As sound has become more sophisticated over the years, so too have the ways it can break down during my matinee. A common example is the surround-sound malfunction, in which six of the channels are broadcasting ambient noise (traffic, birds, stray gunfire), three of the channels are silent and three are broadcasting varying levels of grungy static.

This would be an ideal time to practice your lip-reading.

Sometimes, the sound is so very very quiet. If you lean forward, as I am accustomed to doing, you can make out some or most of the pertinent dialogue and make up the rest. Did the villain say he was smuggling drugs or juggling pugs? Either way, evil.

On rare occasions, the sound during the early days of DTS or THX was too loud for comfort. I experienced digital deafness first-hand during the summer popcorn movies where the seats would rumble and my eardrums would explode.

More often, I would experience it while trying to watch an arthouse movie while the neighboring auditoriums had their FX cranked to 11. So while the main characters were exploring the human condition, the indie would get an unwarranted jolt of POW! BLAM! BOOM! in unexpected moments.

The picture is the other problem. While seeing “Hero,” the arty Chinese historical martial arts epic, the movie was out of frame, so we saw the top half of the movie. This wouldn’t have been a problem, except that the English subtitles were no longer visible, and we weren’t fluent in Mandarin.

(And if we were, the sound was out for part of the movie, too.

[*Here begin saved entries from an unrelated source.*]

-- ==== Sys2Proof/Laws/Memory.lean ====
section
/-! SUPPORT. The laws of the block buffer: a read after a write, and the canonical form. -/

namespace Sys2Proof.Machine

theorem lookup_write (m : Memory) (p : Nat) (v : Byte) (q : Nat) :
    (m.write p v).lookup q = if q = p then some v else m.lookup q := by
  induction m with
  | nil => simp [Memory.write, Memory.lookup, eq_comm]
  | cons e m ih =>
    obtain ⟨r, u⟩ := e
    unfold Memory.write
    split
    · simp [Memory.lookup, eq_comm]
    · split
      · subst p; by_cases h : q = r <;> simp [Memory.lookup, h, eq_comm]
      · rename_i h1 h2
        by_cases h : r = q
        · subst h; simp [Memory.lookup, Ne.symm h2]
        · simp [Memory.lookup, h, ih]

@[simp] theorem memByte_memWrite1 (s : State) (p : Nat) (v : Byte) (q : Nat) :
    (s.memWrite1 p v).memByte q = if q = p then v else s.memByte q := by
  unfold State.memByte
  rw [memWrite1_MB, lookup_write, memWrite1_draw]
  by_cases h : q = p <;> simp [h]

/-- The four bytes that `MemWrite(addr, 4, w)` writes, and every other byte as before (20_memory.md R54). -/
theorem memByte_memWrite4 (s : State) (p : Nat) (w : Word) (q : Nat) :
    (s.memWrite4 p w).memByte q =
      if p ≤ q ∧ q < p + 4 then w.extractLsb' (8 * (q - p)) 8 else s.memByte q := by
  simp only [State.memWrite4, memByte_memWrite1]
  split
  · subst q; simp
  · split
    · subst q; simp
    · split
      · subst q; simp
      · split
        · subst q; simp
        · rw [if_neg (by omega)]

/-! ## Words and their bytes -/

theorem extract_byte0 (b3 b2 b1 b0 : Byte) : (b3 ++ b2 ++ b1 ++ b0).extractLsb' 0 8 = b0 := by
  rw [extract_append_low _ _ _ _ (by omega), extract_all]

theorem extract_byte1 (b3 b2 b1 b0 : Byte) : (b3 ++ b2 ++ b1 ++ b0).extractLsb' 8 8 = b1 := by
  rw [extract_append_high _ _ _ _ (by omega), extract_append_low _ _ _ _ (by omega)]; exact extract_all b1

theorem extract_byte2 (b3 b2 b1 b0 : Byte) : (b3 ++ b2 ++ b1 ++ b0).extractLsb' 16 8 = b2 := by
  rw [extract_append_high _ _ _ _ (by omega), extract_append_high _ _ _ _ (by omega),
    extract_append_low _ _ _ _ (by omega)]
  exact extract_all b2

theorem extract_byte3 (b3 b2 b1 b0 : Byte) : (b3 ++ b2 ++ b1 ++ b0).extractLsb' 24 8 = b3 := by
  rw [extract_append_high _ _ _ _ (by omega), extract_append_high _ _ _ _ (by omega),
    extract_append_high _ _ _ _ (by omega)]
  exact extract_all b3

/-- A word is its four bytes put together again. -/
theorem bytes_of_word (w : Word) :
    w.extractLsb' 24 8 ++ w.extractLsb' 16 8 ++ w.extractLsb' 8 8 ++ w.extractLsb' 0 8 = w := by
  rw [BitVec.extractLsb'_append_extractLsb'_eq_extractLsb' (by rfl),
    BitVec.extractLsb'_append_extractLsb'_eq_extractLsb' (by rfl),
    BitVec.extractLsb'_append_extractLsb'_eq_extractLsb' (by rfl)]
  exact extract_all w

theorem wordAddress_lt (k : BitVec 4) : wordAddress k + 3 < 64 := by
  unfold wordAddress; have := k.isLt; omega

/-- 45_host_commands.md R186: "afterwards `X[k] = w`", and the other words are as before. -/
theorem X_memWrite4 (s : State) (k : BitVec 4) (w : Word) (q : BitVec 4) :
    (s.memWrite4 (wordAddress k) w).X q = if q = k then w else s.X q := by
  unfold State.X State.memRead4
  simp only [memByte_memWrite4, wordAddress]
  by_cases h : q = k
  · subst h
    simp only [Nat.le_refl, true_and, Nat.le_add_right, Nat.add_lt_add_iff_left, Nat.reduceLT, if_true,
      Nat.add_sub_cancel_left, Nat.sub_self, Nat.mul_zero, Nat.reduceMul, Nat.lt_add_right_iff_pos, Nat.zero_lt_succ]
    exact bytes_of_word w
  · have hne : q.toNat ≠ k.toNat := fun hq => h (BitVec.eq_of_toNat_eq hq)
    rw [if_neg h, if_neg (by omega), if_neg (by omega), if_neg (by omega), if_neg (by omega)]

/-- 20_memory.md R53: byte `j` of the buffer is in word `j div 4` at bits `8*(j mod 4)+7` down to `8*(j mod 4)`. -/
theorem byte_of_X (s : State) (j : BitVec 6) :
    (s.X (j.extractLsb' 2 4)).extractLsb' (8 * (j.toNat % 4)) 8 = s.memByte j.toNat := by
  have hj : j.toNat = 4 * (j.extractLsb' 2 4).toNat + j.toNat % 4 := by revert j; decide
  have hm : j.toNat % 4 = 0 ∨ j.toNat % 4 = 1 ∨ j.toNat % 4 = 2 ∨ j.toNat % 4 = 3 := by omega
  unfold State.X State.memRead4 wordAddress
  conv_rhs => rw [hj]
  rcases hm with h | h | h | h <;> rw [h]
  · exact extract_byte0 ..
  · exact extract_byte1 ..
  · exact extract_byte2 ..
  · exact extract_byte3 ..

theorem addresses_write (m : Memory) (p : Nat) (v : Byte) (q : Nat) :
    q ∈ (m.write p v).map Prod.fst ↔ q = p ∨ q ∈ m.map Prod.fst := by
  induction m with
  | nil => simp [Memory.write]
  | cons e m ih =>
    obtain ⟨r, u⟩ := e
    unfold Memory.write
    split
    · simp
    · split
      · subst p; simp
      · simp only [List.map_cons, List.mem_cons, ih]; tauto

/-- A write keeps the canonical form. -/
theorem wf_write (m : Memory) (p : Nat) (v : Byte) (h : m.wf) (hp : p < 64) : (m.write p v).wf := by
  refine ⟨?_, ?_⟩
  · have h := h.1
    induction m with
    | nil => simp [Memory.write]
    | cons e m ih =>
      obtain ⟨r, u⟩ := e
      rw [List.map_cons, List.pairwise_cons] at h
      unfold Memory.write
      split
      · rename_i hlt
        simp only [List.map_cons, List.pairwise_cons, List.mem_cons]
        refine ⟨?_, h.1, h.2⟩
        rintro q (rfl | hq)
        · exact hlt
        · exact lt_trans hlt (h.1 q hq)
      · split
        · exact List.pairwise_cons.2 h
        · rename_i h1 h2
          rw [List.map_cons, List.pairwise_cons]
          refine ⟨?_, ih ⟨h.2, fun q hq => ?_⟩ h.2⟩
          · intro q hq
            rcases (addresses_write m p v q).1 hq with rfl | hq
            · omega
            · exact h.1 q hq
          · exact ‹Memory.wf ((r, u) :: m)›.2 q (by simp at hq ⊢; exact Or.inr hq)
  · intro q hq
    rcases (addresses_write m p v q).1 hq with rfl | hq
    · exact hp
    · exact h.2 q hq

theorem wf_memWrite1 (s : State) (p : Nat) (v : Byte) (h : s.MB.wf) (hp : p < 64) : (s.memWrite1 p v).MB.wf :=
  wf_write s.MB p v h hp

theorem wf_memWrite4 (s : State) (p : Nat) (w : Word) (h : s.MB.wf) (hp : p + 3 < 64) : (s.memWrite4 p w).MB.wf :=
  wf_memWrite1 _ _ _ (wf_memWrite1 _ _ _ (wf_memWrite1 _ _ _ (wf_memWrite1 _ _ _ h (by omega)) (by omega))
    (by omega)) hp

theorem wf_nil : Memory.wf [] := by simp [Memory.wf]

theorem lookup_none_of_lt (m : Memory) (q : Nat) (h : ∀ p ∈ m.map Prod.fst, q < p) : m.lookup q = none := by
  induction m with
  | nil => rfl
  | cons e m ih =>
    obtain ⟨r, u⟩ := e
    have hr : q < r := h r (by simp)
    rw [Memory.lookup, if_neg (by omega)]
    exact ih fun p hp => h p (by simp at hp ⊢; exact Or.inr hp)

theorem rising_ext (m n : Memory) (hm : (m.map Prod.fst).Pairwise (· < ·)) (hn : (n.map Prod.fst).Pairwise (· < ·))
    (h : ∀ q, m.lookup q = n.lookup q) : m = n := by
  induction m generalizing n with
  | nil =>
    cases n with
    | nil => rfl
    | cons e n => have := h e.1; simp [Memory.lookup] at this
  | cons e m ih =>
    obtain ⟨r, u⟩ := e
    cases n with
    | nil => have := h r; simp [Memory.lookup] at this
    | cons e' n =>
      obtain ⟨r', u'⟩ := e'
      simp only [List.map_cons, List.pairwise_cons] at hm hn
      have first_le (x y : Nat) (vx vy : Byte) (l k : Memory) (hk : ∀ p ∈ k.map Prod.fst, y < p)
          (hl : Memory.lookup ((x, vx) :: l) x = Memory.lookup ((y, vy) :: k) x) : y ≤ x := by
        by_contra hlt
        rw [lookup_none_of_lt ((y, vy) :: k) x] at hl
        · simp [Memory.lookup] at hl
        · intro p hp
          simp only [List.map_cons, List.mem_cons] at hp
          rcases hp with rfl | hp
          · omega
          · have := hk p hp; omega
      have hrr : r = r' := le_antisymm (first_le r' r u' u n m hm.1 (h r').symm) (first_le r r' u u' m n hn.1 (h r))
      subst hrr
      have hu : u = u' := by simpa [Memory.lookup] using h r
      subst hu
      rw [ih n hm.2 hn.2 fun q => ?_]
      by_cases hq : r = q
      · subst hq; rw [lookup_none_of_lt m r hm.1, lookup_none_of_lt n r hn.1]
      · simpa [Memory.lookup, hq] using h q

/-- Canonical memories that hold the same bytes are equal data. -/
theorem memory_ext (m n : Memory) (hm : m.wf) (hn : n.wf) (h : ∀ q, m.lookup q = n.lookup q) : m = n :=
  rising_ext m n hm.1 hn.1 h

end Sys2Proof.Machine
end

And our Chinese lip-reading is rusty at best.)

The first 10 minutes of “Star Trek: Insurrection” were darker than expected. Not the tone, the picture, which was out completely — but the sound was still on, making for a nice throwback to the radio drama era. And because film reels are cumbersome and unidirectional, we couldn’t simply rewind to catch that lost introduction.

The picture is usually dim, sometimes fuzzy. The reel changes are sloppy at best. At the lesser theaters, the picture ratio doesn’t always match the screen ratio.

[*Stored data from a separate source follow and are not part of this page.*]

-- ==== Sys2Proof/Tests/Slice0.lean ====
section
/-! SUPPORT. Tests, each expected result from the spec's own tables and worked examples (95_test_vectors.md and the rules
named), then one witness for the hypotheses of each obligation. -/

namespace Sys2Proof.Tests

open Sys2Proof Sys2Proof.Machine

/-! ## Small states -/

/-- What a field of the next state is. -/
def after {α : Type} (o : Host.Outcome State Fault Refusal) (f : State → α) : Option α :=
  match o with
  | .next t => some (f t)
  | .fault _ => none
  | .refused _ => none

/-- The state after reset in another phase, with a word on the port and events to come. -/
def sample (ph : Phase) (cmd : Option CmdWord) (events : List Event) : State :=
  { State.reset with PH := ph, cmd := cmd, events := events }

/-- A state in `RUN` at row `n`, with the accumulators `q` and the word `w` in `X[k]`. -/
def running (n : BitVec 6) (q : Quad) (k : BitVec 4) (w : Word) : State :=
  ((State.reset.setAccs q).setSeq .run n).memWrite4 (wordAddress k) w

/-- Bytes 0 to 3 of the buffer written 0 (95_test_vectors.md 7.4). -/
def zeroWord : State := State.reset.memWrite4 0 0

/-- The end state of the empty message (95_test_vectors.md section 1). -/
def emptyDigest : State := State.reset.setRegs ⟨0xd98c1dd4, 0x04b2008f, 0x980980e9, 0x7e42f8ec⟩

/-! ## WellFormed: R81, a row with `s = 0` is refused -/

theorem test_wf_stepF : Instr.wf (.stepF 0 0 0xd76aa478) = false := by decide
theorem test_wf_stepG : Instr.wf (.stepG 1 0 0xf61e2562) = false := by decide
theorem test_wf_stepH : Instr.wf (.stepH 5 0 0xfffa3942) = false := by decide
theorem test_wf_stepI : Instr.wf (.stepI 9 0 0xeb86d391) = false := by decide
theorem test_wf_schedule : scheduleWf schedule = true := by decide
theorem test_wf_schedule_bad : scheduleWf (schedule.set 63 0x70000000000) = false := by decide

/-! ## Decoding: words of 95_test_vectors.md 7.1 and P7, written out from R70 and R75 -/

theorem test_decode_rds : decodeCommand 0b000_111111_11111111111111111111111111111111 = .ok .rds := by decide
theorem test_decode_init : decodeCommand 0x07a12345678 = .ok .init := by decide
theorem test_decode_wrb : decodeCommand 0b010_111111_000000000000000000000000_11111111 = .ok (.wrb 63 0xff) := by decide
theorem test_decode_wrb_ignored : decodeCommand 0x080ffffff80 = .ok (.wrb 0 0x80) := by decide
theorem test_decode_wrw : decodeCommand 0x0cfffffffff = .ok (.wrw 15 0xffffffff) := by decide
theorem test_decode_go : decodeCommand 0x13fffffffff = .ok .go := by decide
theorem test_decode_rdb : decodeCommand 0b101_001111_11011110101011011011111011101111 = .ok (.rdb 15) := by decide
theorem test_decode_op6 : decodeCommand 0x18000000000 = .error .reservedOp := by decide
theorem test_decode_op7 : decodeCommand 0x1ffffffffff = .error .reservedOp := by decide
theorem test_decode_wrw16 : decodeCommand 0x0d000000000 = .error .wrwHighAddress := by decide
theorem test_decode_rdb63 : decodeCommand 0x17f00000000 = .error .rdbHighAddress := by decide
theorem test_decode_stepF : decodeRow 0x1f649b40821 = .stepF 15 22 0x49b40821 := by decide
theorem test_decode_stepG : decodeRow 0x3948d2a4c8a = .stepG 12 20 0x8d2a4c8a := by decide
theorem test_decode_stepH : decodeRow 0x457c4ac5665 = .stepH 2 23 0xc4ac5665 := by decide
theorem test_decode_stepI : decodeRow 0b11_1001_10101_11101011100001101101001110010001 = .stepI 9 21 0xeb86d391 := by
  decide

/-! ## The reading of bare table words, and the fetch -/

theorem test_table_command : decodeTableWord 41 0x14f00000000 = some (.rdb 15) := by decide
theorem test_table_row : decodeTableWord 43 0x007d76aa478 = some (.stepF 0 7 0xd76aa478) := by decide
theorem test_table_refused : decodeTableWord 48 0x18000000000 = none := by decide
theorem test_fetch_command : after (step (State.reset.withFetchWord 48 0x10000000000)) (fun t => (t.PH, t.rsp)) =
    some (.run, some 0x000000000) := by decide
theorem test_fetch_row : after (step (State.reset.withFetchWord 43 0x735eb86d391)) (fun t => (t.PH, t.STEP, t.a, t.d)) =
    some (.run, 1, 0, 0) := by decide

/-! ## Assembler text: R82 -/

theorem test_assembly : assembly (.stepF 0 7 0xd76aa478) = "STEP.F 0, 7, 3614090360" := by decide

/-! ## Arithmetic: 95_test_vectors.md sections 2 and 3 -/

theorem test_add_wraps : ADD32 0xb5527beb 0xefcdab89 = 0xa5202774 := by decide
theorem test_rotate : ROTL32 0xdeadbeef 12 = 0xdbeefdea ∧ ROTL32 0x12345678 31 = 0x091a2b3c := by decide
theorem test_functions : F 0xf0f0f0f0 0xcccccccc 0xaaaaaaaa = 0xcacacaca ∧ G 0xf0f0f0f0 0xcccccccc 0xaaaaaaaa = 0xe4e4e4e4 ∧
    H 0xf0f0f0f0 0xcccccccc 0xaaaaaaaa = 0x96969696 ∧ I 0xf0f0f0f0 0xcccccccc 0xaaaaaaaa = 0x39393939 := by decide

/-! ## The commands: 95_test_vectors.md 7.2 to 7.4, P4 and P6 -/

theorem test_rds_idle : after (exec .rds State.reset) State.rsp = some (some 0x000000000) := by decide
theorem test_rds_fold : after (exec .rds (sample .fold none [])) State.rsp = some (some 0x000000001) := by decide
theorem test_init : after (exec .init emptyDigest) (fun t => (t.regs, t.rsp)) =
    some (⟨0x67452301, 0xefcdab89, 0x98badcfe, 0x10325476⟩, some 0x000000000) := by decide
theorem test_wrb : after (exec (.wrb 1 0xff) zeroWord) (fun t => t.X 0) = some 0x0000ff00 := by decide
theorem test_wrb_after_wrw : after (exec (.wrb 3 0x00) (zeroWord.memWrite4 0 0x80636261)) (fun t => t.X 0) =
    some 0x00636261 := by decide
theorem test_wrw : after (exec (.wrw 0 0x80636261) State.reset) (fun t => (t.memByte 0, t.memByte 3)) =
    some (0x61, 0x80) := by decide
theorem test_wrw_after_wrb : after (exec (.wrw 0 0x00000080) (zeroWord.memWrite1 3 0x80)) (fun t => t.X 0) =
    some 0x00000080 := by decide
theorem test_go : after (exec .go emptyDigest) (fun t => (t.accs, t.STEP, t.PH, t.rsp)) =
    some (⟨0xd98c1dd4, 0x04b2008f, 0x980980e9, 0x7e42f8ec⟩, 0, .run, some 0x000000000) := by decide
theorem test_rdb_0 : after (exec (.rdb 0) emptyDigest) State.rsp = some (some 0x0000000d4) := by decide
theorem test_rdb_15 : after (exec (.rdb 15) emptyDigest) State.rsp = some (some 0x00000007e) := by decide
theorem test_error_while_running : after (step (sample .run (some 0x0d0deadbeef) [.port])) (fun t => (t.rsp, t.PH)) =
    some (some 0x100000000, .run) := by decide
theorem test_held : after (step (sample .fold (some 0x14000000000) [.port])) (fun t => (t.cmd, t.rsp)) =
    some (some 0x14000000000, none) := by decide

/-! ## The steps: R121 to R124 and 95_test_vectors.md 4.3 -/

theorem test_stepF : after (exec (.stepF 0 7 0xd76aa478)
    (running 0 ⟨0x67452301, 0xefcdab89, 0x98badcfe, 0x10325476⟩ 0 0x00000080)) (fun t => (t.accs, t.STEP, t.PH)) =
    some (⟨0x10325476, 0xa5202774, 0xefcdab89, 0x98badcfe⟩, 1, .run) := by decide
theorem test_stepF_word : after (exec (.stepF 3 22 0xc1bdceee) (running 3 ⟨1, 2, 3, 4⟩ 3 0x80000000)) State.accs =
    some ⟨4, 0xbd506f75, 2, 3⟩ := by decide
theorem test_stepG : after (exec (.stepG 1 5 0xf61e2562)
    (running 16 ⟨0xf56c7cf1, 0xd6819c6a, 0x5aa53f75, 0x374943a7⟩ 1 0)) (fun t => (t.accs, t.STEP, t.PH)) =
    some (⟨0x374943a7, 0x1c7d7513, 0xd6819c6a, 0x5aa53f75⟩, 17, .run) := by decide
theorem test_stepG_word : after (exec (.stepG 0 20 0xe9b6c7aa)
    (running 19 ⟨0x89abcdef, 0x01234567, 0xfedcba98, 0x76543210⟩ 0 0xdeadbeef)) State.accs =
    some ⟨0x76543210, 0xd230eef4, 0x01234567, 0xfedcba98⟩ := by decide
theorem test_stepH : after (exec (.stepH 5 4 0xfffa3942)
    (running 32 ⟨0x13707036, 0xa2205f1f, 0x1c31c384, 0xae7813db⟩ 5 0)) (fun t => (t.accs, t.STEP, t.PH)) =
    some (⟨0xae7813db, 0xdf63eaa1, 0xa2205f1f, 0x1c31c384⟩, 33, .run) := by decide
theorem test_stepH_word : after (exec (.stepH 14 23 0xfde5380c)
    (running 35 ⟨0x89abcdef, 0x01234567, 0xfedcba98, 0x76543210⟩ 14 0xdeadbeef)) State.accs =
    some ⟨0x76543210, 0x6e1b3ab0, 0x01234567, 0xfedcba98⟩ := by decide
theorem test_stepI : after (exec (.stepI 9 21 0xeb86d391)
    (running 63 ⟨0x30130182, 0xff4ea3eb, 0x6e10a476, 0x7246fad3⟩ 9 0)) (fun t => (t.accs, t.STEP, t.PH)) =
    some (⟨0x7246fad3, 0x14e45506, 0xff4ea3eb, 0x6e10a476⟩, 0, .fold) := by decide
theorem test_stepI_word : after (exec (.stepI 5 21 0xfc93a039)
    (running 51 ⟨0x89abcdef, 0x01234567, 0xfedcba98, 0x76543210⟩ 5 0xdeadbeef)) State.accs =
    some ⟨0x76543210, 0x92fed1fb, 0x01234567, 0xfedcba98⟩ := by decide
theorem test_fold : after (coreMove ((State.reset.setAccs ⟨0x7246fad3, 0x14e45506, 0xff4ea3eb, 0x6e10a476⟩).setSeq .fold 0))
    (fun t => (t.regs, t.PH)) = some (⟨0xd98c1dd4, 0x04b2008f, 0x980980e9, 0x7e42f8ec⟩, .idle) := by decide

“Crash” lived up to its name. Not once but twice, the movie stopped. No picture, no sound. It’s like the power was shut off on our projector – but not the one next door, as we could clearly discern the explosions and firefights. The movie resumed each time at the spot it left off, but what a momentum killer. Little did we know that the second breakdown was about 60 seconds before the credits rolled.

I look forward to the new digital projectors and IMAX-size screens headed our way. We’ll have a whole new way to experience the movies. Perhaps we’ll see giant 1s and 0s floating across where the actual picture should be. Or maybe the screen will collapse and smother the first three rows.

My friends won’t hit the theaters with me anymore. But I’ll still go.

When you complain to the manager, be sure to point me out, if you can find me in the darkness beneath the mounds of hurled trash.